By then, Pippa had found a job working for the upmarket event organisers Table Talk, who plan exclusive parties for blue-chip companies such as Merrill Lynch and Morgan Stanley, jewellers Asprey and auction house Christie’s. Founded in 1992, the company, which had catered one of Elton John’s exclusi
ve White Tie and Tiara balls, jumped at the chance to employ Kate Middleton’s sister. With her society contacts and love of the high life, she was to be a natural at the job.
James too had left university – he had dropped out of Edinburgh, where he had been studying environmental geoscience, the previous summer, after his first year – and had set up his own offshoot of the family firm, the Cake Kit Company, which provided the ingredients and accessories for making novelty cakes. While he got on his feet, he was working out of his parents’ offices and staying in the family home. ‘I knew that that mouthful of academic prescription was not going to do it for me,’ he told Tatler. ‘I wanted to join the workforce. So I quit early and started my own baking business.
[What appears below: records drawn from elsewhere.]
-- ==== Sys2Proof/Laws/FramePlates.lean ====
section
/-! SUPPORT. The frame of each operation of chases, the mailbox, the board pins and the plates: its mask, and that it changes nothing outside it. -/

set_option Elab.async false

namespace Sys2Proof.Machine

set_option linter.unusedTactic false
set_option linter.unreachableTactic false

variable {M : Nat} {r : State}

/-! ### Machine/Chase.lean -/

theorem State.busy_frame {s : State} {t : Ticket} (hS : State.Frame M r s) (hM : 0x8000000000000000000000000000000000000000 ||| M = M) :
    State.Frame M r (State.busy s t) := by
  unfold State.busy
  try dsimp only
  repeat' first
    | (with_reducible first
        | assumption | apply State.done_frame)
    | exact Mask.trans (by rfl) hM
    | split
    | with_reducible intro _

theorem State.copyPart_frame {s : State} {c : Nat} {map : List (Nat × Nat)} {src : Nat × Nat} {n : Nat} {dst : FrameEnt} {off : Nat} (hS : State.Frame M r s) (hM : 0x1ec000000000000000000000000400000000000000 ||| M = M) :
    State.Frame M r (State.copyPart s c map src n dst off) := by
  unfold State.copyPart
  try dsimp only
  repeat' first
    | (with_reducible first
        | assumption | apply State.devWrite_frame | apply State.devPoison_frame)
    | exact Mask.trans (by rfl) hM
    | split
    | with_reducible apply State.Frame.foldl
    | with_reducible apply State.Frame.foldl_fst
    | with_reducible intro _

theorem State.relayFrame_frame {s : State} {c : Nat} {r_ : Nat} {back : Nat → Option Nat} {x : GalState} {done : List (GalState × GalState)} {i : Nat} (hS : State.Frame M r s) (hM : 0x7ec200000000000000000000000400000000000000 ||| M = M) :
    State.Frame M r (State.relayFrame s c r_ back x done i).1 := by
  unfold State.relayFrame
  try dsimp only
  repeat' first
    | (with_reducible first
        | assumption | apply State.newGalFrame_frame | (refine State.newGalFrame_frame_eq (he := by assumption) ?_ ?_)
        | apply State.copyPart_frame)
    | exact Mask.trans (by rfl) hM
    | split
    | with_reducible apply State.Frame.foldl
    | with_reducible apply State.Frame.foldl_fst
    | with_reducible intro _

theorem State.relayFrame_frame_eq {s : State} {c : Nat} {r_ : Nat} {back : Nat → Option Nat} {x : GalState} {done : List (GalState × GalState)} {i : Nat} (hS : State.Frame M r s) (hM : 0x7ec200000000000000000000000400000000000000 ||| M = M) {u : State} {z : Option Nat} (he : State.relayFrame s c r_ back x done i = (u, z)) :
    State.Frame M r u := by
  have := State.relayFrame_frame hS hM (s := s) (c := c) (r_ := r_) (back := back) (x := x) (done := done) (i := i)
  rwa [he] at this

theorem State.relayState_frame {s : State} {c : Nat} {r_ : Nat} {rows : Nat} {back : Nat → Option Nat} {x : GalState} {done : List (GalState × GalState)} (hS : State.Frame M r s) (hM : 0x7ec200000000000000000000000400000000000000 ||| M = M) :
    State.Frame M r (State.relayState s c r_ rows back x done).1 := by
  unfold State.relayState
  try dsimp only
  repeat' first
    | (with_reducible first
        | assumption | apply State.relayFrame_frame | (refine State.relayFrame_frame_eq (he := by assumption) ?_ ?_))
    | exact Mask.trans (by rfl) hM
    | split
    | with_reducible apply State.Frame.foldl
    | with_reducible apply State.Frame.foldl_fst
    | with_reducible intro _

theorem State.relayState_frame_eq {s : State} {c : Nat} {r_ : Nat} {rows : Nat} {back : Nat → Option Nat} {x : GalState} {done : List (GalState × GalState)} (hS : State.Frame M r s) (hM : 0x7ec200000000000000000000000400000000000000 ||| M = M) {u : State} {z : GalState} (he : State.relayState s c r_ rows back x done = (u, z)) :
    State.Frame M r u := by
  have := State.relayState_frame hS hM (s := s) (c := c) (r_ := r_) (rows := rows) (back := back) (x := x) (done := done)
  rwa [he] at this
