/-! ### Machine/Ras.lean -/

theorem State.logCorrected_sound {s : State} {code : Nat} {level : Nat} {whereW : Nat} {action : Nat} {slot : Option Nat} (hS : s.Sound Q) :
    (State.logCorrected s code level whereW action slot).Sound Q := by
  unfold State.logCorrected
  try dsimp only
  repeat' first
    | (with_reducible first
        | assumption | apply State.logErr_sound)
    | split | fail_if_no_progress with_reducible refine State.Sound.rest ?_ rfl
    | with_reducible intro _

theorem State.logUnit_sound {s : State} {code : Nat} {sev : Nat} {level : Nat} {whereW : Nat} {action : Nat} {slot : Option Nat} {detail : Nat} (hS : s.Sound Q) :
    (State.logUnit s code sev level whereW action slot detail).Sound Q := by
  unfold State.logUnit
  try dsimp only
  repeat' first
    | (with_reducible first
        | assumption | apply State.logErr_sound)
    | split
    | with_reducible intro _

theorem State.dropSpare_sound {s : State} {p : Store → Bool} (hS : s.Sound Q) :
    (State.dropSpare s p).Sound Q := by
  unfold State.dropSpare
  try dsimp only
  repeat' first
    | (with_reducible first
        | assumption | apply State.dropStores_sound)
    | split | with_reducible apply State.Sound.foldl | with_reducible apply State.Sound.foldl_fst
    | with_reducible intro _

theorem State.savePoint_sound {s : State} {c : Nat} (hS : s.Sound Q) :
    (State.savePoint s c).Sound Q := by
  unfold State.savePoint
  try dsimp only
  repeat' first
    | (with_reducible first
        | assumption | apply State.updChase_sound)
    | split
    | with_reducible intro _

theorem State.dropStipple_sound {s : State} {c : Nat} (hS : s.Sound Q) :
    (State.dropStipple s c).Sound Q := by
  unfold State.dropStipple
  try dsimp only
  repeat' first
    | (with_reducible first
        | assumption)
    | split | fail_if_no_progress with_reducible refine State.Sound.rest ?_ rfl
    | with_reducible intro _

theorem State.restorePoint_sound {s : State} {c : Nat} (hS : s.Sound Q) :
    (State.restorePoint s c).Sound Q := by
  unfold State.restorePoint
  try dsimp only
  repeat' first
    | (with_reducible first
        | assumption | apply State.updChase_sound | apply State.dropStipple_sound | apply State.dropGroups_sound
        | apply State.dropPlateWaits_sound | apply State.returnLoan_sound)
    | split
    | with_reducible intro _

theorem State.retryStroke_sound {s : State} {c : Nat} (hS : s.Sound Q) :
    (State.retryStroke s c).Sound Q := by
  unfold State.retryStroke
  try dsimp only
  repeat' first
    | (with_reducible first
        | assumption | apply State.bump_sound | apply State.updChase_sound | apply State.restorePoint_sound
        | apply State.logCorrected_sound | apply State.reachPlate_sound | apply State.setF_sound)
    | split
    | with_reducible intro _

theorem State.retryOrFault_sound {s : State} {c : Nat} (hS : s.Sound Q) :
    (State.retryOrFault s c).Sound Q := by
  unfold State.retryOrFault
  try dsimp only
  repeat' first
    | (with_reducible first
        | assumption | apply State.retryStroke_sound | apply State.faultChase_sound | apply State.logUnit_sound)
    | split
    | with_reducible intro _

theorem State.hardPoison_sound {s : State} {c : Nat} (hS : s.Sound Q) :
    (State.hardPoison s c).Sound Q := by
  unfold State.hardPoison
  try dsimp only
  repeat' first
    | (with_reducible first
        | assumption | apply State.retryOrFault_sound | apply State.updChase_sound)
    | split
    | with_reducible intro _

theorem State.abandonStroke_sound {s : State} {c : Nat} (hS : s.Sound Q) :
    (State.abandonStroke s c).Sound Q := by
  unfold State.abandonStroke
  try dsimp only
  repeat' first
    | (with_reducible first
        | assumption | apply State.endWork_sound | apply State.updChase_sound | apply State.dropGroups_sound
        | apply State.dropPlateWaits_sound | apply State.returnLoan_sound)
    | split
    | with_reducible intro _

theorem State.loseRegion_sound {s : State} {k : Nat} (hS : s.Sound Q) :
    (State.loseRegion s k).Sound Q := by
  unfold State.loseRegion
  try dsimp only
  repeat' first
    | (with_reducible first
        | assumption | apply State.setFs_sound | apply State.setF_sound | apply State.logUnit_sound | apply State.loseHolder_sound)
    | split
    | with_reducible intro _

theorem State.noteFail_sound {s : State} {u : PhysUnit} {slot : Option Nat} (hS : s.Sound Q) :
    (State.noteFail s u slot).Sound Q := by
  unfold State.noteFail
  try dsimp only
  repeat' first
    | (with_reducible first
        | assumption | apply State.bump_sound | apply State.logUnit_sound)
    | split | fail_if_no_progress with_reducible refine State.Sound.rest ?_ rfl
    | with_reducible intro _

theorem State.spareIn_sound {s : State} {level : Nat} {p : Nat} {b : Nat} {c : Nat} {slot : Option Nat} (hS : s.Sound Q) :
    (State.spareIn s level p b c slot).Sound Q := by
  unfold State.spareIn
  try dsimp only
  repeat' first
    | (with_reducible first
        | assumption | apply State.logUnit_sound | apply State.bump_sound)
    | split
    | with_reducible intro _

theorem State.prepare_sound {s : State} {q : Subst} (hS : s.Sound Q) :
    (State.prepare s q).Sound Q := by
  unfold State.prepare
  try dsimp only
  repeat' first
    | (with_reducible first
        | assumption | apply State.dropSpare_sound | apply State.abandonStroke_sound)
    | split | fail_if_no_progress with_reducible refine State.Sound.rest ?_ rfl
    | with_reducible intro _

theorem State.failRegion_sound {s : State} {p : Nat} {slot : Option Nat} (hS : s.Sound Q) :
    (State.failRegion s p slot).Sound Q := by
  unfold State.failRegion
  try dsimp only
  repeat' first
    | (with_reducible first
        | assumption | apply State.noteFail_sound | apply State.prepare_sound | apply State.loseRegion_sound)
    | split
    | with_reducible intro _

theorem State.failBlock_sound {s : State} {p : Nat} {b : Nat} {slot : Option Nat} (hS : s.Sound Q) :
    (State.failBlock s p b slot).Sound Q := by
  unfold State.failBlock
  try dsimp only
  repeat' first
    | (with_reducible first
        | assumption | apply State.noteFail_sound | apply State.prepare_sound | apply State.failRegion_sound)
    | split
    | with_reducible intro _

theorem State.failCell_sound {s : State} {p : Nat} {b : Nat} {c : Nat} {slot : Option Nat} (hS : s.Sound Q) :
    (State.failCell s p b c slot).Sound Q := by
  unfold State.failCell
  try dsimp only
  repeat' first
    | (with_reducible first
        | assumption | apply State.noteFail_sound | apply State.prepare_sound | apply State.failBlock_sound)
    | split
    | with_reducible intro _

theorem State.failCol_sound {s : State} {p : Nat} {b : Nat} {c : Nat} {col : Nat} {slot : Option Nat} (hS : s.Sound Q) :
    (State.failCol s p b c col slot).1.Sound Q := by
  unfold State.failCol
  try dsimp only
  repeat' first
    | (with_reducible first
        | assumption | apply State.noteFail_sound | apply State.spareIn_sound | apply State.failCell_sound)
    | split | fail_if_no_progress with_reducible refine State.Sound.rest ?_ rfl
    | with_reducible intro _

theorem State.failCol_sound_eq {s : State} {p : Nat} {b : Nat} {c : Nat} {col : Nat} {slot : Option Nat} (hS : s.Sound Q) {u : State} {z : Bool} (he : State.failCol s p b c col slot = (u, z)) :
    u.Sound Q := by
  have := State.failCol_sound hS (s := s) (p := p) (b := b) (c := c) (col := col) (slot := slot)
  rwa [he] at this

theorem State.failUnit_sound {s : State} {u : PhysUnit} {slot : Option Nat} (hS : s.Sound Q) :
    (State.failUnit s u slot).Sound Q := by
  unfold State.failUnit
  try dsimp only
  repeat' first
    | (with_reducible first
        | assumption | apply State.failCol_sound | (refine State.failCol_sound_eq (he := by assumption) ?_) | apply State.failCell_sound
        | apply State.failBlock_sound | apply State.failRegion_sound)
    | split
    | with_reducible intro _

theorem State.evacuateFrame_sound {s : State} {c : Nat} {f : Nat} {e : FrameEnt} (hS : s.Sound Q) :
    (State.evacuateFrame s c f e).Sound Q := by
  unfold State.evacuateFrame
  try dsimp only
  repeat' first
    | (with_reducible first
        | assumption | apply State.updFrame_sound | apply State.dropChip_sound | apply State.demote_sound)
    | split | fail_if_no_progress with_reducible refine State.Sound.rest ?_ rfl
    | with_reducible intro _

theorem State.evacuate_sound {s : State} {q : Subst} (hS : s.Sound Q) :
    (State.evacuate s q).Sound Q := by
  unfold State.evacuate
  try dsimp only
  repeat' first
    | (with_reducible first
        | assumption | apply State.evacuateFrame_sound | apply State.dropStores_sound)
    | split | with_reducible apply State.Sound.foldl | with_reducible apply State.Sound.foldl_fst
    | with_reducible intro _

theorem State.carryWays_sound {s : State} {k : Nat} {p : Nat} {q : Nat} (hS : s.Sound Q) :
    (State.carryWays s k p q).Sound Q := by
  unfold State.carryWays
  try dsimp only
  repeat' first
    | (with_reducible first
        | assumption | apply State.wr_sound)
    | split | fail_if_no_progress with_reducible refine State.Sound.rest ?_ rfl
    | with_reducible intro _

theorem State.commitSubst_sound {s : State} {q : Subst} (hS : s.Sound Q) :
    (State.commitSubst s q).Sound Q := by
  unfold State.commitSubst
  try dsimp only
  repeat' first
    | (with_reducible first
        | assumption | apply State.evacuate_sound | apply State.spareIn_sound | apply State.carryWays_sound | apply State.setF_sound)
    | split | fail_if_no_progress with_reducible refine State.Sound.rest ?_ rfl
    | with_reducible intro _

theorem State.commitSubsts_sound {s : State} {ps : List Nat} (hS : s.Sound Q) :
    (State.commitSubsts s ps).Sound Q := by
  unfold State.commitSubsts
  try dsimp only
  repeat' first
    | (with_reducible first
        | assumption | apply State.commitSubst_sound)
    | split | with_reducible apply State.Sound.foldl | with_reducible apply State.Sound.foldl_fst
    | with_reducible intro _

theorem State.fatal_sound {s : State} {code : Nat} {whereW : Nat} (hS : s.Sound Q) :
    (State.fatal s code whereW).Sound Q := by
  unfold State.fatal
  try dsimp only
  repeat' first
    | (with_reducible first
        | assumption | apply State.logErr_sound | apply State.setF_sound | apply State.faultChase_sound)
    | split | with_reducible apply State.Sound.foldl | with_reducible apply State.Sound.foldl_fst
    | with_reducible intro _

theorem State.restartGroups_sound {s : State} {cell : CellId} (hS : s.Sound Q) :
    (State.restartGroups s cell).Sound Q := by
  unfold State.restartGroups
  try dsimp only
  repeat' first
    | (with_reducible first
        | assumption | apply State.hardPoison_sound)
    | split | with_reducible apply State.Sound.foldl | with_reducible apply State.Sound.foldl_fst | fail_if_no_progress with_reducible refine State.Sound.rest ?_ rfl
    | with_reducible intro _

theorem State.columnFails_sound {s : State} {cell : CellId} {col : Nat} {slot : Nat} (hS : s.Sound Q) :
    (State.columnFails s cell col slot).Sound Q := by
  unfold State.columnFails
  try dsimp only
  repeat' first
    | (with_reducible first
        | assumption | apply State.logUnit_sound | apply State.restartGroups_sound | apply State.failCol_sound
        | (refine State.failCol_sound_eq (he := by assumption) ?_))
    | split
    | with_reducible intro _

theorem State.transient_sound {s : State} {cell : CellId} {col : Nat} {slot : Nat} (hS : s.Sound Q) :
    (State.transient s cell col slot).Sound Q := by
  unfold State.transient
  try dsimp only
  repeat' first
    | (with_reducible first
        | assumption | apply State.logCorrected_sound | apply State.bump_sound | apply State.columnFails_sound)
    | split | fail_if_no_progress with_reducible refine State.Sound.rest ?_ rfl
    | with_reducible intro _

theorem State.seqFault_sound {s : State} {c : Nat} {k : Nat} (hS : s.Sound Q) :
    (State.seqFault s c k).Sound Q := by
  unfold State.seqFault
  try dsimp only
  repeat' first
    | (with_reducible first
        | assumption | apply State.failRegion_sound | apply State.logCorrected_sound | apply State.retryStroke_sound
        | apply State.faultChase_sound | apply State.logUnit_sound)
    | split | fail_if_no_progress with_reducible refine State.Sound.rest ?_ rfl
    | with_reducible intro _

theorem State.hwEvent_sound {s : State} {slot : Nat} {x0 : HwEvent} (hS : s.Sound Q) :
    (State.hwEvent s slot x0).Sound Q := by
  unfold State.hwEvent
  try dsimp only
  repeat' first
    | (with_reducible first
        | assumption | apply State.bump_sound | apply State.logCorrected_sound | apply State.logUnit_sound | apply State.updFrame_sound
        | apply State.chasePoisonRun_sound | apply State.restartGroups_sound | apply State.failUnit_sound | apply State.hardPoison_sound
        | apply State.fatal_sound | apply State.updChase_sound | apply State.columnFails_sound | apply State.transient_sound
        | apply State.seqFault_sound | apply State.hbmXfer_sound)
    | split | fail_if_no_progress with_reducible refine State.Sound.rest ?_ rfl
    | with_reducible intro _

theorem State.hwEvents_sound {s : State} {slot : Nat} {l : List HwEvent} (hS : s.Sound Q) :
    (State.hwEvents s slot l).Sound Q := by
  unfold State.hwEvents
  try dsimp only
  repeat' first
    | (with_reducible first
        | assumption | apply State.hwEvent_sound)
    | split | with_reducible apply State.Sound.foldl | with_reducible apply State.Sound.foldl_fst
    | with_reducible intro _
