-- ==== Sys2Proof/Laws/SoundMemory.lean ====
section
/-! SUPPORT. The operations of tickets, galleys, the colophon, HBM, the imposition and the caches keep the queue and the canonical form: one lemma per operation. -/

set_option Elab.async false

namespace Sys2Proof.Machine

set_option linter.unusedTactic false
set_option linter.unreachableTactic false

variable {Q : List Instr}

/-! ### Machine/Ticket.lean -/

theorem State.blockedAccess_sound {s : State} {page : Nat} (hS : s.Sound Q) :
    (State.blockedAccess s page).Sound Q := by
  unfold State.blockedAccess
  try dsimp only
  repeat' first
    | (with_reducible first
        | assumption | apply State.eventDma_sound | apply State.setF_sound | apply State.bump_sound)
    | split
    | with_reducible intro _

theorem State.noteHostLines_sound {s : State} {a : Nat} {n : Nat} (hS : s.Sound Q) :
    (State.noteHostLines s a n).Sound Q := by
  unfold State.noteHostLines
  try dsimp only
  repeat' first
    | (with_reducible first
        | assumption)
    | split | with_reducible apply State.Sound.foldl | with_reducible apply State.Sound.foldl_fst | fail_if_no_progress with_reducible refine State.Sound.rest ?_ rfl
    | with_reducible intro _

theorem State.hostGet_sound {s : State} {a : Nat} {n : Nat} (hS : s.Sound Q) :
    (State.hostGet s a n).1.Sound Q := by
  unfold State.hostGet
  try dsimp only
  repeat' first
    | (with_reducible first
        | assumption | apply State.blockedAccess_sound | apply State.noteHostLines_sound)
    | split
    | with_reducible intro _

theorem State.hostGet_sound_eq {s : State} {a : Nat} {n : Nat} (hS : s.Sound Q) {u : State} {z : Option Bytes} (he : State.hostGet s a n = (u, z)) :
    u.Sound Q := by
  have := State.hostGet_sound hS (s := s) (a := a) (n := n)
  rwa [he] at this

theorem State.hostPutPieces_sound {x0 : State} {x1 : List (Nat × Bytes)} (hSx0 : x0.Sound Q) :
    (State.hostPutPieces x0 x1).1.Sound Q := by
  induction x1 generalizing x0 with
  | nil => exact hSx0
  | cons p l ih =>
    simp only [State.hostPutPieces]
    split
    · exact ih (hSx0.withHostMem (wf_memPutRun _ _ hSx0.hostMem))
    · exact State.blockedAccess_sound hSx0

theorem State.hostPutPieces_sound_eq {x0 : State} {x1 : List (Nat × Bytes)} (hSx0 : x0.Sound Q) {u : State} {z : Bool} (he : State.hostPutPieces x0 x1 = (u, z)) :
    u.Sound Q := by
  have := State.hostPutPieces_sound hSx0 (x0 := x0) (x1 := x1)
  rwa [he] at this

theorem State.hostPut_sound {s : State} {a : Nat} {bs : Bytes} (hS : s.Sound Q) :
    (State.hostPut s a bs).1.Sound Q := by
  unfold State.hostPut
  try dsimp only
  repeat' first
    | (with_reducible first
        | assumption | apply State.hostPutPieces_sound | (refine State.hostPutPieces_sound_eq (he := by assumption) ?_))
    | split
    | with_reducible intro _

theorem State.hostPut_sound_eq {s : State} {a : Nat} {bs : Bytes} (hS : s.Sound Q) {u : State} {z : Bool} (he : State.hostPut s a bs = (u, z)) :
    u.Sound Q := by
  have := State.hostPut_sound hS (s := s) (a := a) (bs := bs)
  rwa [he] at this

theorem State.hostStores_sound {s : State} {l : List (Nat × Byte)} (hS : s.Sound Q) :
    (State.hostStores s l).Sound Q := by
  exact hS.withHostMem (wf_foldl _ _ (fun _ _ hm => wf_memPut _ _ hm) hS.hostMem)
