theorem State.takeAppend_sound {s : State} {c : Nat} {kind : Nat} {target : Nat} {src : Nat} {msg : Nat} {data : Bytes} (hS : s.Sound Q) :
    (State.takeAppend s c kind target src msg data).1.Sound Q := by
  unfold State.takeAppend
  try dsimp only
  repeat' first
    | (with_reducible first
        | assumption | apply State.noteArrayDrops_sound | apply State.countGal_sound | apply State.updChase_sound
        | apply State.updGalley_sound | apply State.takePartial_sound | apply State.applyDeltas_sound)
    | split | with_reducible apply State.Sound.foldl | with_reducible apply State.Sound.foldl_fst
    | with_reducible intro _

theorem State.takeAppend_sound_eq {s : State} {c : Nat} {kind : Nat} {target : Nat} {src : Nat} {msg : Nat} {data : Bytes} (hS : s.Sound Q) {u : State} {z : Option Nat} (he : State.takeAppend s c kind target src msg data = (u, z)) :
    u.Sound Q := by
  have := State.takeAppend_sound hS (s := s) (c := c) (kind := kind) (target := target) (src := src) (msg := msg) (data := data)
  rwa [he] at this

theorem State.exchangeSummary_sound {s : State} {c : Nat} {fault : Bool} (hS : s.Sound Q) :
    (State.exchangeSummary s c fault).Sound Q := by
  unfold State.exchangeSummary
  try dsimp only
  repeat' first
    | (with_reducible first
        | assumption | apply State.giveSummary_sound)
    | split
    | with_reducible intro _

theorem State.exchangeTake_sound {s : State} {c : Nat} {fault : Bool} (hS : s.Sound Q) :
    (State.exchangeTake s c fault).Sound Q := by
  unfold State.exchangeTake
  try dsimp only
  repeat' first
    | (with_reducible first
        | assumption | apply State.applyWaiting_sound | apply State.updChase_sound | apply State.exchangeSummary_sound)
    | split
    | with_reducible intro _

theorem State.exchangePlate_sound {s : State} {c : Nat} {asks : List (Nat × Nat)} (hS : s.Sound Q) :
    (State.exchangePlate s c asks).Sound Q := by
  unfold State.exchangePlate
  try dsimp only
  repeat' first
    | (with_reducible first
        | assumption | apply State.recordFault_sound | apply State.exchangeTake_sound | apply State.sendEntry_sound
        | apply State.noteRead_sound | apply State.drainGalley_sound | apply State.sendGuests_sound
        | (refine State.sendGuests_sound_eq (he := by assumption) ?_) | apply State.drainArray_sound | apply State.updChase_sound
        | apply State.plateWorked_sound)
    | split | with_reducible apply State.Sound.foldl | with_reducible apply State.Sound.foldl_fst
    | with_reducible intro _

theorem execExchange_sound {slot : Nat} {inp : ExchangeIn} {s : State} (hS : s.Sound Q) :
    AnsSound Q (execExchange slot inp s) := by
  unfold execExchange
  try dsimp only
  repeat' first
    | (with_reducible first
        | assumption | exact ansSound_fault | apply ansSound_next | apply State.plateDo_sound | apply State.exchangePlate_sound)
    | split
    | with_reducible intro _

end Sys2Proof.Machine
end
My parents had planted a gene in me with their business, and for me it was going to be all about baking. I even had a grandfather on my mother’s side, Ronald Goldsmith, who had been a baker during the war, so there was a family link too.’
Two weeks after James’s birthday, during William’s final week in the RAF, he made his first trip to the front line in Afghanistan, from where he was to repatriate the body of the 94th serviceman to be killed in the country since hostilities began in 2001. The prince joined a group of RAF officers flying into Kandahar airport to bring home the body of Trooper Robert Pearson, 22, a Queen’s Royal Lancer, who had been killed when his Viking armoured vehicle hit a landmine in Helmand Province. William took his turn at the controls of the C-17 Globemaster military transporter and spent three hours on the ground meeting servicemen. Back in the UK, he met the family of Trooper Pearson.